Directions for this task
What lines in the data hold the string "MgmtOp"? Show them.

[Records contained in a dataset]
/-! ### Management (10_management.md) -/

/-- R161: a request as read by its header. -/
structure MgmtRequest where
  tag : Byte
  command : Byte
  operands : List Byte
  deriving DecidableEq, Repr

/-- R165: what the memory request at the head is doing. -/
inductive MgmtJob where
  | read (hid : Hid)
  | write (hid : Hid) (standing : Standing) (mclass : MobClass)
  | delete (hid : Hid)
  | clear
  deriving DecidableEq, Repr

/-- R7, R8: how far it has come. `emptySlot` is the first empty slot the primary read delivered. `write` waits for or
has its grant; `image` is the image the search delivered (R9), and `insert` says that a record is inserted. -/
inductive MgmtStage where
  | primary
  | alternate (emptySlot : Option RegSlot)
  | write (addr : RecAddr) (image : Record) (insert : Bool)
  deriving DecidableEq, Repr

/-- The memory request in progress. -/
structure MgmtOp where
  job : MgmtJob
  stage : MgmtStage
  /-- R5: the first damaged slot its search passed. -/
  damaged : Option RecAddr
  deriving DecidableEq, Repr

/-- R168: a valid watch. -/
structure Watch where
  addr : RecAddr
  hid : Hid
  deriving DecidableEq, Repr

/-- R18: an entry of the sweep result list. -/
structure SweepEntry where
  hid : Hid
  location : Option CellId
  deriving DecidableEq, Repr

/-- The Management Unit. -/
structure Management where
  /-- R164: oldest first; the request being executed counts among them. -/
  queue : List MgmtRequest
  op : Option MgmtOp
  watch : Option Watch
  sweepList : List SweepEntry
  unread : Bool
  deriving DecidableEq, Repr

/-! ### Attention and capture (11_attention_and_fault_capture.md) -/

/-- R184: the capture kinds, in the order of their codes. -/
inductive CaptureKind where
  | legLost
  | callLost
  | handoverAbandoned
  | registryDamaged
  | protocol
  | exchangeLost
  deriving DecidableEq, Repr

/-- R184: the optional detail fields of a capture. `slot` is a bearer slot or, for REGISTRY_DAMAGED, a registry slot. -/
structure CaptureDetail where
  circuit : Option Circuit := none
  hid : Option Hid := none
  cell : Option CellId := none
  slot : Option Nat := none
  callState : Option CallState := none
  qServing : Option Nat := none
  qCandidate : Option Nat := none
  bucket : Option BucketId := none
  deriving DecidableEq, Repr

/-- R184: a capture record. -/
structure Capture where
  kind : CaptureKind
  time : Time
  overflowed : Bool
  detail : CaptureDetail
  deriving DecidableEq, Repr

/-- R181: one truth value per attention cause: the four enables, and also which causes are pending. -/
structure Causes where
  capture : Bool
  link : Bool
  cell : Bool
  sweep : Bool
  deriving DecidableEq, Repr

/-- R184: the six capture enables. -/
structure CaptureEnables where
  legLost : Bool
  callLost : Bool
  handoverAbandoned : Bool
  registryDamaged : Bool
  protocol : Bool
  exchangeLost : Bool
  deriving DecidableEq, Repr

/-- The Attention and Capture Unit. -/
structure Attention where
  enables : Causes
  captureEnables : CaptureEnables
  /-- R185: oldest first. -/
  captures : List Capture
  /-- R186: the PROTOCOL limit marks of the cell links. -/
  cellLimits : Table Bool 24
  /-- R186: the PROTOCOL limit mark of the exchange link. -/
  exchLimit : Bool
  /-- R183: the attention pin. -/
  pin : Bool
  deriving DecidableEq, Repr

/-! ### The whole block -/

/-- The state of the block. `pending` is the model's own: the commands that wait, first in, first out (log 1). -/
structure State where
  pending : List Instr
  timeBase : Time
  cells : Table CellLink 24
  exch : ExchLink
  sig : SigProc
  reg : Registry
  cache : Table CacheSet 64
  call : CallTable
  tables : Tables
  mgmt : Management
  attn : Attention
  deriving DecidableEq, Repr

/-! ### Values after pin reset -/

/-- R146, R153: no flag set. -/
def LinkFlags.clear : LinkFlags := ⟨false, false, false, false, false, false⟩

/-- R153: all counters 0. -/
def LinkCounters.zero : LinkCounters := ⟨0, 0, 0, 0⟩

Answer box
structure MgmtOp where
  op : Option MgmtOp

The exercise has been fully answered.